Thanks Joe, apologies for the noise - I must say it is very hard to keep up with all threads and the preceding discussions in general, utmost respect for those of you who manage.

3 Likes

No worries, I'm not sure the review managers for those other proposals are keeping on top of this thread, so I want to make sure they see all of your naming feedback relevant to the proposals too.

1 Like

I would be interested to see whether the Rust community has a sense of how often lexical-scoped lifetimes prevent issues that would've been caused by using non-lexical time-of-use lifetimes for everything instead (@Gankra maybe you've blogged about this in the past?).

Mutex guards are the classic C++ example…that immediately becomes irrelevant once you put the data inside the mutex like Rust does.

5 Likes

Yeah, my current thinking is very much along those lines. Semantically relying on destructor ordering is inherently subtle in a way that makes it dangerous even without compiler action. It promotes bugs, and good APIs don't do that.

Drop running on scope exit is kinda just a sacrosanct truth in rust that exists as a concession to making programs easier to reason about. It's most important for unsafe code where you may have untracked raw pointers into a buffer and Really Don't Want That Buffer To Go Away Early. I'm honestly a bit surprised you're still looking at this, given you were previously finding issues with this approach with nice and safe ARC code.

The Rust team looked into what you're proposing a bit a couple years ago, calling it "eager drop", although I wasn't around for it, so I'm just linking things:

The conclusion was "no", of course.

(Currently typing up a followup comment that just braindumps a bunch of extra random facts about drops+borrows in Rust.)

6 Likes

The Dream is still that there is a well-behaved-enough subset of types for which eager-drop semantics are actually safe and sound; the two biggest issues with ARC we tried to mitigate come up from the unknowable nature of dense reference-counted object graphs, and (as you noted) the interactions with unsafe constructs.

Lexical lifetimes prevents the buffer from going away to early issue from happening. We are able to at the SIL level represent the notion of what is an escape and in such a case, just leave the lifetimes alone.

Ok so there's a LOT of weird little fiddly things going on with drops and borrows in Rust. A completely random braindump:

  • There's a weird specific rule/guideline in rust that certain aspects of borrows/drops are purely syntactic. I can never remember the details but the gist of it is that you don't want improvements to the borrowchecker or lifetimes to change what code visibly executes. The borrow checker checks for errors and then goes away forever. Lifetimes Do Not Affect Codegen. Syntactic Drops Good.
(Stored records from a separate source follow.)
-- ==== Sys2Proof/Tests/Slice0.lean ====
section
/-! SUPPORT. Small tests of single steps with results taken from the spec's rules and worked cases, terms that the checks of
well-formed commands refuse, and for every statement a state and operands that meet the premises of each of its clauses. -/

namespace Sys2Proof.Tests

open Machine

set_option Elab.async false

/-! ### Small states -/

/-- The device in a mode, with firmware running. -/
def inMode (m : Mode) : State := { State.reset with sys := { mode := m, base := m, fw := true } }
/-- Port 5 in a state, in RUN. -/
def at5 (n : Nat) : State := (inMode .run).setPs 5 n
/-- Port 5 in a state with a request sent and not yet answered. -/
def asked (n : Nat) (r : SbReq) : State := (at5 n).sbSend (.sp 5) r
/-- A request of the host under tether 0. -/
def ask : Hdr := { t := 0, origin := .host, tether := 0, seq := 0, wanted := true, final := true }
/-- A request of the host under tether 1. -/
def ask1 : Hdr := { ask with tether := 1 }
/-- A device in RUN on which the host holds tether 1 over a resource. -/
def held (res : Nat) : State :=
  (inMode .run).modHost fun h => { h with tethers := [{ id := 1, res := res, origin := .host, ends := ms 60000, slot := 0 }], nextId := 2 }
/-- A thermal head with one mode of 640 by 512 at 30 and 60 Hz, every command known. -/
def head : HeadDesc :=
  let m : ModeEnt := { w := 640, h := 512, depth := 14, bus := 0, pclk := 40000, pref := 60, rates := [3000, 6000] }
  { modes := [m], cmds := 0xFF, feat := 0xFF, latency := 20 }
/-- A port whose head is known and whose mode 0 at 60 Hz is committed. -/
def known (s : State) : State := s.modSvy 5 fun v => { v with desc := some head, cur := some ⟨0, 6000, 0, 3000, false⟩ }

/-- The state an outcome goes on in. -/
def ran (o : Host.Outcome State Fault Refusal) : State := match o with
  | .next s => s
  | _ => State.reset
/-- The state after a command. -/
def after (i : Instr) (s : State) : State := ran (exec i s)


/-! ### Premises that can be met -/

theorem witness_SpeedWindowGivesSpeedAndCapacity :
    let recent := ((15000 : BitVec 16) :: ((inMode .run).lane 2).speeds).take 64
    let mx := (recent.map (·.toNat)).foldl max 0
    0 < mx ∧ 24800000 / mx < 65536 := by decide +kernel

theorem witness_CaptureTakesFramesAndLines :
    (at5 psStream).counting 5 = true ∧ ((at5 psStream).port 5).cap.fr = none ∧
    (let s := (at5 psStream).modCap 5 fun c => { c with fr := some {} }
     s.counting 5 = true ∧ (s.port 5).cap.fr = some {}) := by decide +kernel

/-- A lane whose port 5 has a word waiting, and the same lane with a word held. -/
def queued : State := (at5 psStream).modCap 5 fun c => { c with fifo := [⟨3, 0, 100, false⟩] }

theorem witness_LaneGrantsInRotation :
    (((queued.tick 0).lane 1).held = none ∧ ((queued.tick 0).lane 1).wfifo < 256) ∧
    (∃ rest, (queued.port 5).cap.fifo = ⟨3, 0, 100, false⟩ :: rest) ∧
    (∃ k : Nat, k < 4 ∧ (1 : Fin 4) = (queued.lane 1).rot + 1 + Fin.ofNat 4 k ∧
      ∀ j, j < k → (queued.port (⟨4 + ((queued.lane 1).rot + 1 + Fin.ofNat 4 j).val, by omega⟩ : Port)).cap.fifo = []) ∧
    queued.prefetched 5 ⟨3, 0, 100, false⟩ = false ∧
    (let s := (queued.modLane 1 fun l => { l with held := some ⟨5, ⟨3, 0, 100, false⟩⟩ }).modCap 5 fun c => { c with sram := [{ line := 3 }] }
     (s.lane (laneOf 5)).held = some ⟨5, ⟨3, 0, 100, false⟩⟩ ∧ ∃ x ∈ (s.port 5).cap.sram, x.line = 3) :=
  ⟨by decide +kernel, ⟨[], by decide +kernel⟩, ⟨1, by decide +kernel⟩, by decide +kernel, by decide +kernel⟩

theorem witness_LossesAreWaitedOutAndBecomeFaults :
    let s := (at5 psStream).modCap 5 fun c => { c with lastStart := some 0 }
    let u := s.modCap 5 fun c => { c with loss := some ⟨0, 0, true, false⟩ }
    s.counting 5 = true ∧ (s.port 5).cap.fr = none ∧ (s.port 5).cap.noClk = false ∧ (s.port 5).cap.frLost = false ∧ s.ps 5 ≠ psTrain ∧
      (s.port 5).cap.lastStart ≠ none ∧ u.counting 5 = true ∧ (u.port 5).cap.loss = some ⟨0, 0, true, false⟩ := by decide +kernel
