-- ==== Sys2Proof/Word.lean ====
section
/-! DEFINITION. The plain word types of the module and their little-endian byte order (R8). -/

namespace Sys2Proof

/-- One byte of memory, a packet or a record. -/
abbrev Byte := BitVec 8

/-- A lane word of the vector engine (Table 6.1). -/
abbrev Word32 := BitVec 32

/-- A scalar register, a tray address or a 64-bit field. -/
abbrev Word64 := BitVec 64

/-- The value of a list of bytes, byte 0 at the lowest address (R8). -/
def leNat : List Byte → Nat
  | [] => 0
  | b :: bs => b.toNat + 256 * leNat bs

/-- The `n` little-endian bytes of a value (R8). -/
def leBytes : Nat → Nat → List Byte
  | 0, _ => []
  | n + 1, v => BitVec.ofNat 8 v :: leBytes n (v / 256)

/-- Bits `[lsb + width - 1 : lsb]` of a number. -/
def bits (v lsb width : Nat) : Nat := (v >>> lsb) % 2 ^ width

/-- One bit of a number. -/
def bit (v n : Nat) : Bool := v.testBit n

/-- A truth value as a number. -/
def b2n (b : Bool) : Nat := if b then 1 else 0

end Sys2Proof
end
  • I do have one salient article on Designing Deinitialization In Programming Lanuages. Starting in section 3.3 and 3.4 I discuss how, Rust and Swift both expose Definite Initialization to the end user and allow for a variable to have delayed initialization. In sufficiently dynamic situations this necessitates a flag on the stack to track the current initialization state of a variable (basically making it an implicit Optional but you get compile errors if you ever read when the Option is maybe None). This necessarily effects whether Drop/deinit runs.

  • Once you introduce noncopyable types you also get dynamic deinitialization based on whether a value was moved out or not. We messed around with the concept of "static drop" and decided it was too spooky (see section 4.5 of the article in the previous bullet, I'm being rate-limited on links...). The TL;DR is that if you move a variable out in an if, the Drop would get hoisted up from where the variable went out of scope to the (implicit) else block of that if. In this way it would have guaranteed that variable initialization status is always statically known. But again, spooky as hell.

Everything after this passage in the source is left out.